--- RECORDS SHOWN Enclosed Below ---
-- ==== Sys2Proof/Machine/Images.lean ====
section
/-! DEFINITION. Program images (03_wygel_machine.md): the header and its rules (R81 to R84), the order of the checks (R700),
placing pages and threads, loading (R87), key updates (R86), hot update (R91 to R93) and engine drain (R94, R95). -/

namespace Sys2Proof.Machine

/-- The path an image arrives by (R84). -/
inductive ImgPath where
  | fcp
  | boot
  | fold (f : Nat)
  deriving DecidableEq, Repr

/-- A little-endian header field of an image. -/
def imgField (bs : List Byte) (off n : Nat) : Nat := leNat ((bs.drop off).take n)

/-- `n` rounded up to a multiple of 64. -/
def up64 (n : Nat) : Nat := (n + 63) / 64 * 64

/-- Are all bytes from `a` up to `b` zero? -/
def zeroBytes (bs : List Byte) (a b : Nat) : Bool := ((bs.drop a).take (b - a)).all fun x => x == 0

/-- MAGIC and FORMAT (R81). -/
def imgMagicOk (bs : List Byte) : Bool := imgField bs 0 4 == 0x4C475957 && imgField bs 4 2 == 1

/-- The header rules of R81 and the limits of R83 for an image of TYPE 1 or 2. -/
def imgProgramOk (bs : List Byte) (codeMax scratchMax startMin startMax : Nat) : Bool :=
  let codeLen := imgField bs 0x14 4
  let dataLen := imgField bs 0x1C 4
  let scratch := imgField bs 0x20 4
  let start := imgField bs 0x34 1
  codeLen % 4 == 0 && decide (4 ≤ codeLen) && decide (codeLen ≤ codeMax) && decide (dataLen ≤ scratch) &&
    (scratch != 0 || dataLen == 0) && decide (scratch ≤ scratchMax) && decide (startMin ≤ start) &&
    decide (start ≤ startMax) && decide (imgField bs 7 1 < 4)

/-- The header rules of R83 for a key-update image. -/
def imgKeyOk (bs : List Byte) : Bool :=
  imgField bs 0x14 4 == 0 && imgField bs 0x1C 4 == 100 && imgField bs 0x20 4 == 0 && imgField bs 0x34 1 == 0 &&
    imgField bs 7 1 == 0 && imgField bs 0x24 4 == 0xFFFFFFFF && imgField bs 0x28 4 == 0xFFFFFFFF &&
    imgField bs 0x2C 4 == 0xFFFFFFFF && imgField bs 0x30 4 == 0xFFFFFFFF

/-- Every header rule and limit of R81 to R84, with the path rule (check 2 of R700; a boot slot also needs a thread,
R622). -/
def imgHeaderOk (bs : List Byte) (path : ImgPath) : Bool :=
  let codeEnd := imgField bs 0x10 4 + imgField bs 0x14 4
  let dataOff := imgField bs 0x18 4
  let dataEnd := dataOff + imgField bs 0x1C 4
  let typeOk := match path with
    | .fcp => (imgField bs 6 1 == 1 && imgProgramOk bs 0x100000 0x100000 0 4) || (imgField bs 6 1 == 3 && imgKeyOk bs)
    | .boot => imgField bs 6 1 == 1 && imgProgramOk bs 0x100000 0x100000 1 4
    | .fold _ => imgField bs 6 1 == 2 && imgProgramOk bs 0x4000 0x4000 1 1
  typeOk && imgField bs 8 4 != 0xFFFFFFFF && imgField bs 0x10 4 == 0x80 && dataOff == up64 codeEnd &&
    decide (imgField bs 0x35 1 ≤ 3) && decide (imgField bs 0x36 1 ≤ 1) && zeroBytes bs 0x37 0x38 &&
    zeroBytes bs 0x3C 0x80 && imgField bs 0x38 4 == up64 dataEnd + 96 && imgField bs 0x38 4 == bs.length &&
    zeroBytes bs codeEnd dataOff && zeroBytes bs dataEnd (up64 dataEnd)

/-- The bytes the signature covers, and the signature (R82). -/
def imgSigned (bs : List Byte) : List Byte × List Byte := (bs.take (bs.length - 96), bs.drop (bs.length - 96))

/-- The key store entry bound to a key slot. -/
def Dev.slotKey (d : Dev) (slot : Nat) : KeyEntry :=
  d.wygel.keys.getD (d.wygel.slotEntry.getD slot 0) ⟨0, 0, false, false⟩

/-- A fold's installed key: FLD_KEY words hold x and then y, 48 big-endian bytes each (assumption 15). -/
def Dev.foldKeyBytes (d : Dev) (f : Nat) : List Byte :=
  ((List.range 12).map fun k => leBytes 8 (d.rd ⟨.FLD_KEY, f, k⟩).toNat).flatten

/-- Check 4 of R700: the signature, against the bound key or the fold's key; an unsigned fold image needs UNSIGNED_OK
(R466). -/
def Dev.sigOk (d : Dev) (bs : List Byte) (path : ImgPath) : Bool :=
  let (m, s) := imgSigned bs
  match path with
  | .fold f =>
    if d.fon FLD_KEY_CFG.KEY_VALID f then
      signatureOk (beNat ((d.foldKeyBytes f).take 48)) (beNat ((d.foldKeyBytes f).drop 48)) m s
    else d.fon FLD_CFG.UNSIGNED_OK f
  | _ => let k := d.slotKey (imgField bs 0x35 1); signatureOk k.x k.y m s

/-- The blank fuse entry a key update burns next. -/
def Dev.blankKey (d : Dev) : Option Nat := d.wygel.keys.findIdx? fun k => !k.used

/-- The checks of R86 on a key-update record: the load status. -/
def Dev.keyRecordStatus (d : Dev) (bs : List Byte) : Nat :=
  let r := (bs.drop (imgField bs 0x18 4)).take 100
  let slot := imgField r 0 1
  if 4 ≤ slot ∨ slot = imgField bs 0x35 1 then 2
  else if !(zeroBytes r 1 4) then 2
  else if !(onP384 (beNat ((r.drop 4).take 48)) (beNat ((r.drop 52).take 48))) then 2
  else if d.blankKey.isNone then 9 else 0

/-- Burning the new key: the slot's old entry is revoked, the slot bound to the new one (R86). -/
def Dev.burnKey (d : Dev) (bs : List Byte) : Dev :=
  let r := (bs.drop (imgField bs 0x18 4)).take 100
  let slot := imgField r 0 1
  match d.blankKey with
  | none => d
  | some e =>
    let old := d.wygel.slotEntry.getD slot 0
    let ks := d.wygel.keys.set e ⟨beNat ((r.drop 4).take 48), beNat ((r.drop 52).take 48), true, false⟩
    let ks := ks.set old { (ks.getD old ⟨0, 0, false, false⟩) with revoked := true }
    { d with wygel := { d.wygel with keys := ks, slotEntry := d.wygel.slotEntry.set slot e } }

/-- Pages of 4 KiB that `n` bytes take. -/
def pagesFor (n : Nat) : Nat := (n + 4095) / 4096

/-- The lowest run of `n` free pages out of 1,024 that overlaps none of the runs in use (assumption 16). -/
def firstFit (used : List (Nat × Nat)) (n : Nat) : Option Nat :=
  if n = 0 then some 0
  else (0 :: used.map fun u => u.1 + u.2).filter
      (fun s => decide (s + n ≤ 1024) && used.all fun u => decide (u.2 = 0 ∨ s + n ≤ u.1 ∨ u.1 + u.2 ≤ s))
    |>.foldl (fun best s => match best with | none => some s | some b => some (min b s)) none

/-- The images whose pages are in use, the one a hot update holds among them. -/
def Dev.allImages (d : Dev) : List Image :=
  d.wygel.images ++ match d.wygel.update with | some u => [u.image] | none => []

/-- The pages of four banks that retirement took (R537), as runs. -/
def Dev.retiredRuns (d : Dev) (first : Nat) : List (Nat × Nat) :=
  ((List.range 4).filter fun k => d.placeRetired (first + k)).map fun k => (k * 256, 256)

/-- The program-store runs in use. -/
def Dev.codeRuns (d : Dev) : List (Nat × Nat) :=
  (d.allImages.map fun im => (im.codePage, im.codePages)) ++ d.retiredRuns 238

/-- The scratch runs in use. -/
def Dev.scratchRuns (d : Dev) : List (Nat × Nat) :=
  (d.allImages.map fun im => (im.scratchPage, im.scratchPages)) ++ d.retiredRuns 242

/-- The live threads. -/
def Dev.liveThreads (d : Dev) : List (Nat × Thread) := d.threads.filter fun e => e.2.live

/-- The slots of an engine that live threads hold. -/
def Dev.slotsHeld (d : Dev) (e : Nat) : List Nat := (d.liveThreads.filter fun x => x.2.engine == e).map fun x => x.2.slot

/-- Free contexts of an ACTIVE engine; 0 of any other. -/
def Dev.freeSlots (d : Dev) (e : Nat) : Nat := if d.fget WGL_ENG_CTRL.STATE 0 e = 0 then 4 - (d.slotsHeld e).length else 0

/-- The ACTIVE engine with the most free contexts, the lowest-numbered among equals (R120). -/
def Dev.bestEngine (d : Dev) : Option Nat :=
  (List.range 16).foldl
    (fun best e =>
      if d.freeSlots e = 0 then best
      else match best with | none => some e | some b => if d.freeSlots b < d.freeSlots e then some e else some b) none

/-- All free contexts on ACTIVE engines. -/
def Dev.freeContexts (d : Dev) : Nat := ((List.range 16).map d.freeSlots).sum

/-- The lowest-numbered free logical thread, with the engine and slot a new thread takes (assumption 16). -/
def Dev.newContext (d : Dev) : Option (Nat × Nat × Nat) :=
  match d.bestEngine, (List.range 64).find? fun t => !(d.thr t).live with
  | some e, some t =>
    match (List.range 4).find? fun s => !((d.slotsHeld e).contains s) with
    | some s => some (t, e, s)
    | none => none
  | _, _ => none

/-- A thread started at a code offset with a value in g1, every other register 0 (R87, R120); none without a context. -/
def Dev.startThread (d : Dev) (im : Image) (entry : Word) (g1 : Word) : Dev × Option Nat :=
  match d.newContext with
  | none => (d, none)
  | some (t, e, s) =>
    (d.setThr t { state := .run, engine := e, slot := s, priv := im.fold.isSome, fid := im.fold.getD 0x100,
                  gpr := Tab.set [] 1 g1, pc := toPC entry, image := some im.id, started := d.now }, some t)

/-- `n` threads of an image started at ENTRY, g1 the index within the image. -/
def Dev.startThreads (im : Image) (entry n : Nat) (d : Dev) : Dev :=
  (List.range n).foldl (fun d i => (d.startThread im (BitVec.ofNat 64 entry) (BitVec.ofNat 64 i)).1) d

/-- The image record an image's bytes describe, in the given runs. -/
def imgRecord (bs : List Byte) (codePage scratchPage scratchPages : Nat) (fold : Option Nat) : Image where
  id := imgField bs 8 4
  version := imgField bs 0xC 4
  flags := imgField bs 7 1
  codeLen := imgField bs 0x14 4
  scratchSize := imgField bs 0x20 4
  entry := imgField bs 0x24 4
  excEntry := imgField bs 0x28 4
  foldEntry := imgField bs 0x2C 4
  updateEntry := imgField bs 0x30 4
  codePage := codePage
  codePages := pagesFor (imgField bs 0x14 4)
  scratchPage := scratchPage
  scratchPages := scratchPages
  fold := fold
  digest := sha384 bs

/-- The fold contexts in use (R90). -/
def Dev.foldThreads (d : Dev) : Nat := (d.liveThreads.filter fun e => !e.2.manager).length

/-- Is the load a hot update of a loaded manager image (R91, R700)? -/
def Dev.hotTarget (d : Dev) (bs : List Byte) (path : ImgPath) : Option Image :=
  match path with
  | .fold _ => none
  | _ => if (imgField bs 7 1).testBit 1 then d.imageOf (imgField bs 8 4) else none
--- End of Enclosed RECORDS SHOWN ---
> [WORK TO COMPLETE]: Only the lines above starting at the line that holds "((List.range 12).map fun" and ending at the line that holds "load status. -/" are to be repeated, exactly and in full.

> [WRITTEN SOLUTION]:
  ((List.range 12).map fun k => leBytes 8 (d.rd ⟨.FLD_KEY, f, k⟩).toNat).flatten

/-- Check 4 of R700: the signature, against the bound key or the fold's key; an unsigned fold image needs UNSIGNED_OK
(R466). -/
def Dev.sigOk (d : Dev) (bs : List Byte) (path : ImgPath) : Bool :=
  let (m, s) := imgSigned bs
  match path with
  | .fold f =>
    if d.fon FLD_KEY_CFG.KEY_VALID f then
      signatureOk (beNat ((d.foldKeyBytes f).take 48)) (beNat ((d.foldKeyBytes f).drop 48)) m s
    else d.fon FLD_CFG.UNSIGNED_OK f
  | _ => let k := d.slotKey (imgField bs 0x35 1); signatureOk k.x k.y m s

/-- The blank fuse entry a key update burns next. -/
def Dev.blankKey (d : Dev) : Option Nat := d.wygel.keys.findIdx? fun k => !k.used

/-- The checks of R86 on a key-update record: the load status. -/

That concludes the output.